Ela resistiu aos vikings e ao tempo, servindo de cenário
para o filme Highlands - O Guerreiro Imortal
Charles foi o protagonista de diversas outras lutas. Perto de Tranent, um monumento lembra a Batalha de Prestonpans, onde, liderados pelo príncipe, os highlanders puseram a correr as tropas inglesas. Eles surpreenderam as forças do General Cope antes do amanhecer e ainda compuseram uma canção para ser tocada em gaita de foles, comemorando o êxito.
Tão tradicional quanto a gaita de foles é o tartan, o padrão de tecido que identifica cada clã ou família. As cores e o desenho do xadrez são usados no kilt, a saia de onde geralmente sai uma faixa te tecido que é presa no ombro por um broche. Embora as calças compridas cubram hoje as pernas masculinas, o kilt ainda é considerado uma roupa formal, usada em eventos especiais. O traje é completado por uma pequena bolsa de pele de cervo (que pode conter uísque, camisa branca e meias, além de um pequeno punhal.

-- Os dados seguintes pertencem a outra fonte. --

def ARM_STATUS_GF : Reg :=
  ⟨0x42, 0x00C, 0, 1, .ro, 0x0, 0, 0x1⟩
def ARM_STATUS_MODE_REFUSED : Reg :=
  ⟨0x42, 0x00C, 1, 1, .w1c, 0x0, 0, 0x1⟩
def ARM_STATUS_RAMPING : Reg :=
  ⟨0x42, 0x00C, 2, 1, .ro, 0x0, 0, 0x1⟩
def ARM_STATUS_CAPABLE : Reg :=
  ⟨0x42, 0x00C, 3, 1, .ro, 0x0, 0, 0x1⟩
def ARM_STATUS_CURRENT_ON : Reg :=
  ⟨0x42, 0x00C, 4, 1, .ro, 0x0, 0, 0x1⟩
def ARM_STATUS_STOPPED : Reg :=
  ⟨0x42, 0x00C, 5, 1, .ro, 0x0, 0, 0x1⟩
def ARM_STATUS_I_LIMITED : Reg :=
  ⟨0x42, 0x00C, 6, 1, .ro, 0x0, 0, 0x1⟩
def ARM_STATUS_VSM_LIMITED : Reg :=
  ⟨0x42, 0x00C, 7, 1, .ro, 0x0, 0, 0x1⟩
def ARM_CH_ASSIGN_ARM_ID (i : Nat) : Reg :=
  ⟨0x42, 0x040 + 4 * i, 0, 8, .bo, 0x0, 0, 0xff⟩
def ARM_CH_ASSIGN_POS (i : Nat) : Reg :=
  ⟨0x42, 0x040 + 4 * i, 8, 6, .bo, 0x0, 0, 0x3f⟩
def ARM_CH_ASSIGN_VALID (i : Nat) : Reg :=
  ⟨0x42, 0x040 + 4 * i, 15, 1, .bo, 0x0, 0, 0x1⟩
def ARM_ROLE_CFG_ARM_ID (i : Nat) : Reg :=
  ⟨0x42, 0x060 + 4 * i, 0, 8, .bo, 0x0, 0, 0xff⟩
def ARM_ROLE_CFG_ROLE (i : Nat) : Reg :=
  ⟨0x42, 0x060 + 4 * i, 8, 2, .bo, 0x0, 0, 0x2⟩
def ARM_ROLE_CFG_NCELLS (i : Nat) : Reg :=
  ⟨0x42, 0x060 + 4 * i, 16, 6, .bo, 0x0, 0, 0x3f⟩
def ARM_INV_CFG_ARMS : Reg :=
  ⟨0x42, 0x068, 0, 24, .bo, 0x0, 0, 0xffffff⟩
def ARM_I_MAX_MA : Reg :=
  ⟨0x42, 0x06C, 0, 32, .bo, 0x0, 0, 0x1e8480⟩
def ARM_L_ARM_UH : Reg :=
  ⟨0x42, 0x070, 0, 24, .sh, 0x0, 0, 0xffffff⟩
def ARM_M_LIM_INDEX : Reg :=
  ⟨0x42, 0x074, 0, 16, .sh, 0x7333, 1, 0x7fff⟩
def ARM_MODE_REQ_GF : Reg :=
  ⟨0x42, 0x078, 0, 1, .sh, 0x0, 0, 0x1⟩
def ARM_MODE_REQ_FFR_EN : Reg :=
  ⟨0x42, 0x078, 1, 1, .sh, 0x0, 0, 0x1⟩
def ARM_MODE_REQ_Q_PRIO : Reg :=
  ⟨0x42, 0x078, 2, 1, .sh, 0x0, 0, 0x1⟩
def ARM_P_LIM_INV_W : Reg :=
  ⟨0x42, 0x07C, 0, 32, .sh, 0xffffffff, 0, 0xffffffff⟩
def ARM_Q_SET_INV_VAR : Reg :=
  ⟨0x42, 0x080, 0, 32, .sh, 0x0, 0, 0xffffffff⟩
def ARM_P_DISP_INV_W : Reg :=
  ⟨0x42, 0x084, 0, 32, .sh, 0x0, 0, 0xffffffff⟩
def ARM_E_TGT_MJ : Reg :=
  ⟨0x42, 0x088, 0, 32, .sh, 0x0, 0, 0xffffffff⟩
def ARM_ECTRL_KP_KP : Reg :=
  ⟨0x42, 0x08C, 0, 32, .sh, 0x2000000, 0, 0xffffffff⟩
def ARM_ECTRL_KI_KI : Reg :=
  ⟨0x42, 0x090, 0, 32, .sh, 0x1000000, 0, 0xffffffff⟩
def ARM_BAL_CFG_K_INTRA : Reg :=
  ⟨0x42, 0x094, 0, 8, .sh, 0x10, 0, 0xff⟩
def ARM_BAL_CFG_G_MAX : Reg :=
  ⟨0x42, 0x094, 8, 8, .sh, 0xa, 1, 0x32⟩
def ARM_BAL_CFG_K_INTER : Reg :=
  ⟨0x42, 0x094, 16, 8, .sh, 0x40, 0, 0xff⟩
def ARM_BAL_CFG_V0_MAX_PCT : Reg :=
  ⟨0x42, 0x094, 24, 5, .sh, 0xa, 0, 0x1e⟩
def ARM_ICTRL_KP_KP : Reg :=
  ⟨0x42, 0x098, 0, 32, .sh, 0x0, 0, 0xffffffff⟩
def ARM_ICTRL_RES_ORDER (i : Nat) : Reg :=
  ⟨0x42, 0x09C + 4 * i, 0, 5, .sh, 0x0, 0, 0x19⟩
def ARM_ICTRL_RES_KR (i : Nat) : Reg :=
  ⟨0x42, 0x09C + 4 * i, 8, 16, .sh, 0x0, 0, 0xffff⟩
def ARM_FFR_CFG_KW_PER_HZ : Reg :=
  ⟨0x42, 0x0AC, 0, 16, .sh, 0x0, 0, 0xffff⟩
def ARM_FFR_CFG_DB : Reg :=
  ⟨0x42, 0x0AC, 16, 8, .sh, 0x14, 0, 0xff⟩
def ARM_FFR_CFG_T_100MS : Reg :=
  ⟨0x42, 0x0AC, 24, 8, .sh, 0xa, 1, 0xff⟩
def ARM_BURST_CFG_FRAC_PCT : Reg :=
  ⟨0x42, 0x0B0, 0, 7, .sh, 0x32, 1, 0x64⟩
def ARM_BURST_REQ_KW : Reg :=
  ⟨0x42, 0x0B4, 0, 16, .sh, 0x0, 0, 0xffff⟩
def ARM_BURST_REQ_MS : Reg :=
  ⟨0x42, 0x0B4, 16, 16, .sh, 0x1, 1, 0xffff⟩
def ARM_VSM_J_H_MS : Reg :=
  ⟨0x42, 0x0B8, 0, 16, .sh, 0xbb8, 100, 0x4e20⟩
def ARM_VSM_J_D : Reg :=
  ⟨0x42, 0x0B8, 16, 16, .sh, 0x1400, 0, 0xffff⟩
def ARM_VSM_Z_RV : Reg :=
  ⟨0x42, 0x0BC, 0, 16, .sh, 0xcd, 0, 0xffff⟩
def ARM_VSM_Z_XV : Reg :=
  ⟨0x42, 0x0BC, 16, 16, .sh, 0x333, 0, 0xffff⟩
def ARM_VSM_Q_KQ : Reg :=
  ⟨0x42, 0x0C0, 0, 16, .sh, 0xcd, 0, 0xffff⟩
def ARM_VSM_Q_TQ_MS : Reg :=
  ⟨0x42, 0x0C0, 16, 16, .sh, 0x32, 1, 0x2710⟩
def ARM_XFER_CFG_RAMP_MS : Reg :=
  ⟨0x42, 0x0C4, 0, 16, .sh, 0x64, 1, 0x2710⟩
def ARM_XFER_LIMIT_W : Reg :=
  ⟨0x42, 0x0C8, 0, 32, .sh, 0x0, 0, 0xffffffff⟩
def ARM_ID_REF_MA : Reg :=
  ⟨0x42, 0x0D0, 0, 32, .ro, 0x0, 0, 0xffffffff⟩
def ARM_IQ_REF_MA : Reg :=
  ⟨0x42, 0x0D4, 0, 32, .ro, 0x0, 0, 0xffffffff⟩
def ARM_P_REF_W : Reg :=
  ⟨0x42, 0x0D8, 0, 32, .ro, 0x0, 0, 0xffffffff⟩
def ARM_E_ARM_MJ : Reg :=
  ⟨0x42, 0x0DC, 0, 32, .ro, 0x0, 0, 0xffffffff⟩
def ARM_V_PEAK_MV : Reg :=
  ⟨0x42, 0x0E0, 0, 32, .ro, 0x0, 0, 0xffffffff⟩
def ARM_ROLE_STAT_ROLE (j : Nat) : Reg :=
  ⟨0x42, 0x0E4, 2 * j, 2, .ro, 0x0, 0, 0x3⟩
def ARM_ROLE_STAT_TERM : Reg :=
  ⟨0x42, 0x0E4, 16, 16, .ro, 0x0, 0, 0xffff⟩
def ARM_BURST_STAT_ACTIVE : Reg :=
  ⟨0x42, 0x0E8, 0, 1, .ro, 0x0, 0, 0x1⟩
def ARM_BURST_STAT_BURST_PARTIAL : Reg :=
  ⟨0x42, 0x0E8, 1, 1, .w1c, 0x0, 0, 0x1⟩
def ARM_BURST_STAT_ADMIT_KW : Reg :=
  ⟨0x42, 0x0E8, 16, 16, .ro, 0x0, 0, 0xffff⟩
def ARM_CNT_A_TAKEOVERS : Reg :=
  ⟨0x42, 0x0EC, 0, 16, .ro, 0x0, 0, 0xffff⟩
def ARM_CNT_A_LATE_FRAMES : Reg :=
  ⟨0x42, 0x0EC, 16, 16, .ro, 0x0, 0, 0xffff⟩
def ARM_CNT_B_MISSED_FRAMES : Reg :=
  ⟨0x42, 0x0F0, 0, 16, .ro, 0x0, 0, 0xffff⟩
def ARM_CNT_B_GRANTS : Reg :=
  ⟨0x42, 0x0F0, 16, 16, .ro, 0x0, 0, 0xffff⟩
def ARM_CNT_CLR_GO : Reg :=
  ⟨0x42, 0x0F4, 0, 1, .wo, 0x0, 0, 0x1⟩
/-- Every field of the block registers of page type `ARM` (R272). -/
def ARM_fields : List Reg :=
  [ARM_STATUS_GF, ARM_STATUS_MODE_REFUSED, ARM_STATUS_RAMPING, ARM_STATUS_CAPABLE, ARM_STATUS_CURRENT_ON, ARM_STATUS_STOPPED, ARM_STATUS_I_LIMITED, ARM_STATUS_VSM_LIMITED] ++
  (List.range 8).map (fun i => ARM_CH_ASSIGN_ARM_ID i) ++
  (List.range 8).map (fun i => ARM_CH_ASSIGN_POS i) ++
  (List.range 8).map (fun i => ARM_CH_ASSIGN_VALID i) ++
  (List.range 2).map (fun i => ARM_ROLE_CFG_ARM_ID i) ++
  (List.range 2).map (fun i => ARM_ROLE_CFG_ROLE i) ++
  (List.range 2).map (fun i => ARM_ROLE_CFG_NCELLS i) ++
  [ARM_INV_CFG_ARMS, ARM_I_MAX_MA, ARM_L_ARM_UH, ARM_M_LIM_INDEX, ARM_MODE_REQ_GF, ARM_MODE_REQ_FFR_EN, ARM_MODE_REQ_Q_PRIO, ARM_P_LIM_INV_W, ARM_Q_SET_INV_VAR, ARM_P_DISP_INV_W, ARM_E_TGT_MJ, ARM_ECTRL_KP_KP, ARM_ECTRL_KI_KI, ARM_BAL_CFG_K_INTRA, ARM_BAL_CFG_G_MAX, ARM_BAL_CFG_K_INTER, ARM_BAL_CFG_V0_MAX_PCT, ARM_ICTRL_KP_KP] ++
  (List.range 4).map (fun i => ARM_ICTRL_RES_ORDER i) ++
  (List.range 4).map (fun i => ARM_ICTRL_RES_KR i) ++
  [ARM_FFR_CFG_KW_PER_HZ, ARM_FFR_CFG_DB, ARM_FFR_CFG_T_100MS, ARM_BURST_CFG_FRAC_PCT, ARM_BURST_REQ_KW, ARM_BURST_REQ_MS, ARM_VSM_J_H_MS, ARM_VSM_J_D, ARM_VSM_Z_RV, ARM_VSM_Z_XV, ARM_VSM_Q_KQ, ARM_VSM_Q_TQ_MS, ARM_XFER_CFG_RAMP_MS, ARM_XFER_LIMIT_W, ARM_ID_REF_MA, ARM_IQ_REF_MA, ARM_P_REF_W, ARM_E_ARM_MJ, ARM_V_PEAK_MV] ++
  (List.range 2).map (fun i => ARM_ROLE_STAT_ROLE i) ++
  [ARM_ROLE_STAT_TERM, ARM_BURST_STAT_ACTIVE, ARM_BURST_STAT_BURST_PARTIAL, ARM_BURST_STAT_ADMIT_KW, ARM_CNT_A_TAKEOVERS, ARM_CNT_A_LATE_FRAMES, ARM_CNT_B_MISSED_FRAMES, ARM_CNT_B_GRANTS, ARM_CNT_CLR_GO]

A tradição também é posta a serviço do turismo, e as famílias emprestam o padrão de seus tartans para a confecção de mantos, boinas e cachecóis. Açoitada pelo vento e pela baixa temperatura que parecia ignorar o verão, parei para comprar um cachecol feito de lã de cordeiro. Acabei por escolher uma peça de fundo preto com listras em azul-marinho e verde. A etiqueta indicava o nome de Black Watch. Mais tarde, descobri a origem. Ele não vem de uma família, mas de um dos mais duros e famosos regimentos escoceses. Ele foi criado há vários séculos para atuar contra os ladrões de gado, e, como a cor preta predominava nos saiotes, ficou conhecido como a Virgília Negra. A história da Black Watch é contada no Castelo de Balhousie, erguido em 1478, em Perth. Registros do passado sangrento das Highlands estão por todos os lados.

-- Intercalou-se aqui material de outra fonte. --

-- ==== Sys2Proof/Machine/State.lean ====
section
/-! DEFINITION. The state of the Boldazan as plain data: the register file, the staged values, the
memories, and every piece of state the rules give the machine outside its registers. Times are
absolute, in units of 1/32 ns since the model's time 0, unless a field says otherwise. -/

namespace Sys2Proof.Machine

/-- Why the machine can fault. Nothing in the block faults: the spec gives every command an effect. -/
inductive Fault where
  /-- Raised by no meaning. Safe: it allows no behaviour. -/
  | none
  deriving DecidableEq, Repr

/-- Why a command can be refused. -/
inductive Refusal where
  /-- A command that has no meaning yet: raised by the dispatcher alone, by mnemonic. Safe: the
  machine stops where the device goes on. -/
  | notModelled (mnemonic : String)
  deriving DecidableEq, Repr

/-! ### Clocks, reset and boot -/

/-- One island PLL (R44, R45). -/
inductive PllSt where
  | off | starting | locked | lost
  deriving DecidableEq, Repr

/-- Where the boot sequence stands (R60). -/
inductive BootPhase where
  /-- In reset: no boot runs. -/
  | held
  /-- Reset released; the protection image is awaited (steps 1 to 3). -/
  | started
  /-- The protection image is accepted; the table image is awaited (step 6). -/
  | tables
  /-- Everything before the lock is done (step 7). -/
  | ready
  /-- The lock is set (step 8). -/
  | done
  deriving DecidableEq, Repr

/-- The reset causes present now (R48). -/
structure Causes where
  /-- Power-on reset. -/
  por : Bool := false
  /-- Brown-out. -/
  bor : Bool := false
  /-- RESET_N. -/
  pin : Bool := false
  /-- Watchdog. -/
  wdog : Bool := false
  /-- Crystal loss. -/
  xtal : Bool := false
  /-- Test. -/
  test : Bool := false
  deriving DecidableEq, Repr

/-- Clock, reset and power state (R38 to R53). -/
structure SysSt where
  /-- The device is held in reset. -/
  inReset : Bool := false
  /-- The reset causes present (R48). -/
  causes : Causes := {}
  /-- When VDD_AON was declared good (R38). -/
  aonGoodAt : Nat := 0
  /-- Since when all six rails are good. -/
  railsGoodAt : Nat := 0
  /-- The crystal is declared good (R42). -/
  xtalGood : Bool := true
  /-- When the crystal stopped while the device ran (R46). -/
  xtalStopAt : Option Nat := none
  /-- When the watchdog reset was asserted (R51). -/
  wdogResetAt : Nat := 0
  /-- Last service of Burl's watchdog. -/
  wdogServed : Nat := 0
  /-- When the watchdog expired without service. -/
  wdogExpired : Option Nat := none
  /-- The reset in force removed VDD_CORE (R52). -/
  coreLost : Bool := true
  /-- Canopy time restarts from 0: the reset in force is a power-on reset (R32). -/
  aonLost : Bool := true
  /-- A rail came late and no record of it is written yet (R38). -/
  lateNew : Bool := false
  /-- When the internal reset was last released. -/
  releasedAt : Nat := 0
  /-- The cell islands' PLLs, island 0 first. -/
  pllCell : List PllSt := [.off, .off, .off, .off, .off, .off, .off, .off]
  /-- The grid, SAR, Vodor, host and Heartwood PLLs (R44, R45). -/
  pllGrid : PllSt := .off
  pllSar : PllSt := .off
  pllVod : PllSt := .off
  pllHost : PllSt := .starting
  pllHw : PllSt := .starting
  /-- When Burl entered its safe state (R391). -/
  safeAt : Nat := 0
  /-- Heartwood found Burl's clock faulty; its actions hold until the next reset (R20). -/
  burlFaulty : Bool := false
  /-- The cause of the last safe state, kept in the always-on island (R391). -/
  keptCause : Nat := 0
  /-- When each cell island's clock stopped (R492). -/
  cellStop : List (Option Nat) := List.replicate 8 none
  /-- Commits that a `DISCARD` cancelled: the page, the time, what was staged, and a Kernel's schedule that
  was validated for it (R92, R153, R205). -/
  dropped : List (Nat × Nat × List (Nat × Nat) × Option Nat) := []
  /-- Tamper inputs: whether Canopy time was locked when the last event time was taken (R81). -/
  tampLocked : List Bool := [false, false]
  /-- Tamper events that await their record: input, count, time, time not locked, and the stamp of their
  arrival in Heartwood (R30, R81). -/
  tampOwed : List (Nat × Nat × Nat × Bool × Nat) := []
  /-- When the lock was set. -/
  lockAt : Nat := 0
  /-- Streaming crossings whose next word is discarded (R18): 0 to 7 from the grid to cell island x, 16 to 23
  from cell island x - 16 to the grid, 8 to 12 as the bits of `CLK.XING_ERR`. -/
  lostWord : List Nat := []
  /-- When each of the six rails was last declared good or bad (R40); none before the model's time 0. -/
  railAt : List (Option Nat) := List.replicate 6 none
  /-- When `RESET_N` was last recognised low or high (R49). -/
  pinAt : Option Nat := none
  /-- When `TEST_EN` was last recognised high or low (R48). -/
  testAt : Option Nat := none
  /-- `PFW_N` is low (R53). -/
  pfwLow : Bool := false
  deriving DecidableEq, Repr

/-- The one-time fuses (R68). -/
structure FuseSt where
  /-- The four key slots' 32-byte hashes, as numbers; 0 is a blank slot. -/
  keys : List Nat := [0, 0, 0, 0]
  /-- Revocation bits. -/
  revoked : Nat := 0
  /-- Device serial, 64 bits. -/
  serial : Nat := 0
  /-- Silicon stepping (R87). -/
  step : Nat := 0
  /-- The fuse array reads with an error (R67, check 1). -/
  readErr : Bool := false
  deriving DecidableEq, Repr

/-- The Canopy reference (R29, R358): at time `t` the reference reads
`base + (t - t0) * (1 - y / 10^6)` in ns, plus the part of `slew` due so far. -/
structure CanopySt where
  t0 : Nat := 0
  /-- ns at `t0`. -/
  base : Rat := 0
  /-- Frequency correction in ns per ms (R358). -/
  y : Rat := 0
  /-- Correction in ns to be spread over the first 1 ms after `t0`. -/
  slew : Rat := 0
  /-- The always-on coarse count (1/32,768 s) and the time it was loaded (R494). -/
  coarse : Nat := 0
  coarseAt : Nat := 0
  /-- The stored frequency correction word (R494), in 1/1,024 ppb. -/
  storedCorr : Int := 0
  /-- Consecutive accepted beacons within 20 ns (R358). -/
  goodRun : Nat := 0
  /-- The millisecond of the reference in which a beacon was last accepted or last found missed (R355). -/
  openAt : Nat := 0
  deriving DecidableEq, Repr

Mas quem pensa que a unificação dos tronos deixou antigas rivalidades para trás, se engana. Os escoceses comemoraram intensamente a vitória de Tony Blair, o ex-primeiro-ministro britânico. Adolescente educado na Escócia, Blair prometeu mais liberdade para o norte da ilha, que agora deseja maior autonomia para o seu parlamento. Um indício de que a situação começou a mudar foi o retorno, em 1996, da Pedra do Destino. Há várias lendas envolvendo a sua origem. Segundo uma delas, a pedra teria vindo da Ásia Central no século IX. Outras contam que foi levada da Irlanda, no século VI. Algumas asseguram que foi confiada a São Patrício por homens santos de Israel; ou ainda que teria servido de travesseiro para Jacó. O certo é que ela era colocada sob o trono dos soberanos escoceses durante a coroação, até que Eduardo I mandou roubá-la, em 1292, para ser posta sob o trono inglês como um símbolo da supremacia sobre a Escócia.
Dizem que a Pedra do Destino abençoa a independência e a formação de nações nos lugares por onde passa. Se for verdade, os ventos da autonomia podem soprar mais uma vez sobre as terras do norte e sobre um povo de heróis que foi vencido, mas jamais conquistado.